- Exercise prompt -
Nothing but the lines from the top of the following entries through the line with "the instruction. -/" should be printed, exactly as they are.

- Extracted data -
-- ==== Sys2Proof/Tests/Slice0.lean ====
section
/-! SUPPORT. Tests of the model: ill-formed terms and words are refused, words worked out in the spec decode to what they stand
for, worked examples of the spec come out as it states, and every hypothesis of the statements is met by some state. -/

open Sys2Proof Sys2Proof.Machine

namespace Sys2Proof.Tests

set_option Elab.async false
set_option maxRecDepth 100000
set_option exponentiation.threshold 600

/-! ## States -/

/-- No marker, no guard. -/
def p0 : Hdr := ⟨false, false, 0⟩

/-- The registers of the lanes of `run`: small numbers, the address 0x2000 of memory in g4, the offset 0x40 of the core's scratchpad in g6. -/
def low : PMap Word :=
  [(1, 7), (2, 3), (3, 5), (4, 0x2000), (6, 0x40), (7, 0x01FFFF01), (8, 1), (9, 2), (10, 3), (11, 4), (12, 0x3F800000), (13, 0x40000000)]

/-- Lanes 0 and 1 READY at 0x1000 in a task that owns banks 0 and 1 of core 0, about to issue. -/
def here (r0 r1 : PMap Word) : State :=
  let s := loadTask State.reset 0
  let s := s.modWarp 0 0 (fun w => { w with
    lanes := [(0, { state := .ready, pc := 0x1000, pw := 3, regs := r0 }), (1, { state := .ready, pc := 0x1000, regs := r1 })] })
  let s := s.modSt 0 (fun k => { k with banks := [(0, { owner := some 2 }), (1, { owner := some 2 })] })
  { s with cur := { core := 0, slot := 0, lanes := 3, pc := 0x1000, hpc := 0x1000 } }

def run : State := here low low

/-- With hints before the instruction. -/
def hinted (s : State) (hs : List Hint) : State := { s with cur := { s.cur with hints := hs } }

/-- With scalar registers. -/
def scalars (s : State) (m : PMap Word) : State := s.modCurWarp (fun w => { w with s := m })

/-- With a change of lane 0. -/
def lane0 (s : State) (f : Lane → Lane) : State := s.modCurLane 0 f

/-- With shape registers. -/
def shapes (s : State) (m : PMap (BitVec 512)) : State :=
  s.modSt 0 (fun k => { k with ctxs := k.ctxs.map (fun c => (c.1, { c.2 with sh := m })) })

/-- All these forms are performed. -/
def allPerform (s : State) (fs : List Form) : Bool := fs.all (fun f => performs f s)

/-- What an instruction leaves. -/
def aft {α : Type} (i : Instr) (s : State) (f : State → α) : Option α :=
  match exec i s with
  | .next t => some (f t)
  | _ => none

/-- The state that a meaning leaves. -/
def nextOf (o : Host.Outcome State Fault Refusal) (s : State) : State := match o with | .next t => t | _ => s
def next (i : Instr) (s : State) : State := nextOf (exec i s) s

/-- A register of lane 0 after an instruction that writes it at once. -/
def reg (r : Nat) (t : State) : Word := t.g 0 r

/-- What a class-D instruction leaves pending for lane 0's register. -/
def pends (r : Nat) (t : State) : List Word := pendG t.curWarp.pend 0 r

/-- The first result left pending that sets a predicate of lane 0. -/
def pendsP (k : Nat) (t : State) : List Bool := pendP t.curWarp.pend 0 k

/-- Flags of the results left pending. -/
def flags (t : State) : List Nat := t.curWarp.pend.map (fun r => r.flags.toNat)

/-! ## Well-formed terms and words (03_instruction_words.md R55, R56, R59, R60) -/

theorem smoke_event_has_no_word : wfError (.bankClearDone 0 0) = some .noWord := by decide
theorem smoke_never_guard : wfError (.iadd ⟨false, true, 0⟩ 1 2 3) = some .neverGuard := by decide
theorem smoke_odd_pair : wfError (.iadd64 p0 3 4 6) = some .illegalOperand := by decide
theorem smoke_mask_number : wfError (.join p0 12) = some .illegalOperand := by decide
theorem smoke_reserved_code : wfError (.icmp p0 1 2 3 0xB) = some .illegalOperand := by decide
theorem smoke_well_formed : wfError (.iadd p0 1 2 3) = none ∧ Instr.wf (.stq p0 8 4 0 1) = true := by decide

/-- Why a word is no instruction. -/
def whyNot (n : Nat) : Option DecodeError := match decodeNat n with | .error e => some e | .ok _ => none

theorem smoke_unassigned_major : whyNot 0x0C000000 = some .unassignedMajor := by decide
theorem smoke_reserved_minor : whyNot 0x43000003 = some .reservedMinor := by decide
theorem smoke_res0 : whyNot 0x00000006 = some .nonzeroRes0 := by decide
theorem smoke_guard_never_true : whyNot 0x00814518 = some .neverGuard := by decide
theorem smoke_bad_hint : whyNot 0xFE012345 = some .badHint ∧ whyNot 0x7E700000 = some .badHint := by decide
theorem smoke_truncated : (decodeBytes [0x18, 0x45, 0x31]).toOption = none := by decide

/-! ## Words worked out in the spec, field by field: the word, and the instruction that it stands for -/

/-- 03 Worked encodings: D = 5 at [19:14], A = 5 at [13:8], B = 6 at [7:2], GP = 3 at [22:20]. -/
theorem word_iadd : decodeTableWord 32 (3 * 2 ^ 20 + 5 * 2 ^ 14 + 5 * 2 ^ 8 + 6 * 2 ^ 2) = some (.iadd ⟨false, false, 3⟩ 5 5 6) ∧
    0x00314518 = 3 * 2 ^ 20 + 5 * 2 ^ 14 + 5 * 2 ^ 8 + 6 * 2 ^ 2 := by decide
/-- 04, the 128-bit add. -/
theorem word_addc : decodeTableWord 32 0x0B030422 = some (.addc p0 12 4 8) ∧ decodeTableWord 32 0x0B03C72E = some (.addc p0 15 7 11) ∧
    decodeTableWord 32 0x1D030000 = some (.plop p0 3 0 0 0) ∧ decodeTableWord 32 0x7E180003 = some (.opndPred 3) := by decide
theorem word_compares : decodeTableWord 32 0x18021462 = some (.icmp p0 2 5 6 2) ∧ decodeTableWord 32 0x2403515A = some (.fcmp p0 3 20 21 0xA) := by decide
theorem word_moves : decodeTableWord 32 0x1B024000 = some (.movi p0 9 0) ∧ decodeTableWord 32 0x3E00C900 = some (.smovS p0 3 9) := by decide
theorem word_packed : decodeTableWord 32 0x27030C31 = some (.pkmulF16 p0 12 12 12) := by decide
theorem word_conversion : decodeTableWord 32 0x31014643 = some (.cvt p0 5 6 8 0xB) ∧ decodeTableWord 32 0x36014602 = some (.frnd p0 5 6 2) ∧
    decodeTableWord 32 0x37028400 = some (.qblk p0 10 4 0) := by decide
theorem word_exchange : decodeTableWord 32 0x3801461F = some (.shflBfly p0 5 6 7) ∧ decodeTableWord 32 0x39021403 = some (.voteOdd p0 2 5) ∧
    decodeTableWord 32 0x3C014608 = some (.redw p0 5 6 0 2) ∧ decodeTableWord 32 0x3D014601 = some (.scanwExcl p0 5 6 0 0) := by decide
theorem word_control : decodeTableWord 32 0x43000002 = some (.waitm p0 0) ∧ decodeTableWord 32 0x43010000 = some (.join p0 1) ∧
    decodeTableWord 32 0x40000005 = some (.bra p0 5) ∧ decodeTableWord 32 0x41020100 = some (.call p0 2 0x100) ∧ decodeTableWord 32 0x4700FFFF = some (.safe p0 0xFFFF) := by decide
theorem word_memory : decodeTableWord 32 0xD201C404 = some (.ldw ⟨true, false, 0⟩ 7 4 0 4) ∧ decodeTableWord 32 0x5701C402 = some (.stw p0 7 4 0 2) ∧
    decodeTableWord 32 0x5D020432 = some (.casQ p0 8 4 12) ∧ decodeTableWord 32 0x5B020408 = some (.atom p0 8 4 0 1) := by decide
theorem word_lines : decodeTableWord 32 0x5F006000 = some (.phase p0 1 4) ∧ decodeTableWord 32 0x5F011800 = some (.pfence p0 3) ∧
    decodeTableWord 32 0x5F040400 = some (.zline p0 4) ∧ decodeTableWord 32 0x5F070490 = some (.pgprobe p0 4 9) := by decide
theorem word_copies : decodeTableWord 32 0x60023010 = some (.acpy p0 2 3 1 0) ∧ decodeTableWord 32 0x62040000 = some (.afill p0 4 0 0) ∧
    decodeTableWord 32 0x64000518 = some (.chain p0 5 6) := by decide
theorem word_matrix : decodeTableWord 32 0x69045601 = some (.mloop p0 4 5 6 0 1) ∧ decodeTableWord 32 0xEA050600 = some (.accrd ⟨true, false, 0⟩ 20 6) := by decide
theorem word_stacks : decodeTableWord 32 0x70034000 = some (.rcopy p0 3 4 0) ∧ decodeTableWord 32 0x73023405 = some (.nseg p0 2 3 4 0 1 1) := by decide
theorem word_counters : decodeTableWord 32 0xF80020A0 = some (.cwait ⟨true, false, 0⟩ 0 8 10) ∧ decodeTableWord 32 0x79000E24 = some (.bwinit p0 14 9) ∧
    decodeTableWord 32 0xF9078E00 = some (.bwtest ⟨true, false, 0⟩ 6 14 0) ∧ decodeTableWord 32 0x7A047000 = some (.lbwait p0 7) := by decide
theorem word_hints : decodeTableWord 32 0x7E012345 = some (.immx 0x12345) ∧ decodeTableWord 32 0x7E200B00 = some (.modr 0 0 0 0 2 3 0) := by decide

- The completed task -
-- ==== Sys2Proof/Tests/Slice0.lean ====
section
/-! SUPPORT. Tests of the model: ill-formed terms and words are refused, words worked out in the spec decode to what they stand
for, worked examples of the spec come out as it states, and every hypothesis of the statements is met by some state. -/

open Sys2Proof Sys2Proof.Machine

namespace Sys2Proof.Tests

set_option Elab.async false
set_option maxRecDepth 100000
set_option exponentiation.threshold 600

/-! ## States -/

/-- No marker, no guard. -/
def p0 : Hdr := ⟨false, false, 0⟩

/-- The registers of the lanes of `run`: small numbers, the address 0x2000 of memory in g4, the offset 0x40 of the core's scratchpad in g6. -/
def low : PMap Word :=
  [(1, 7), (2, 3), (3, 5), (4, 0x2000), (6, 0x40), (7, 0x01FFFF01), (8, 1), (9, 2), (10, 3), (11, 4), (12, 0x3F800000), (13, 0x40000000)]

/-- Lanes 0 and 1 READY at 0x1000 in a task that owns banks 0 and 1 of core 0, about to issue. -/
def here (r0 r1 : PMap Word) : State :=
  let s := loadTask State.reset 0
  let s := s.modWarp 0 0 (fun w => { w with
    lanes := [(0, { state := .ready, pc := 0x1000, pw := 3, regs := r0 }), (1, { state := .ready, pc := 0x1000, regs := r1 })] })
  let s := s.modSt 0 (fun k => { k with banks := [(0, { owner := some 2 }), (1, { owner := some 2 })] })
  { s with cur := { core := 0, slot := 0, lanes := 3, pc := 0x1000, hpc := 0x1000 } }

def run : State := here low low

/-- With hints before the instruction. -/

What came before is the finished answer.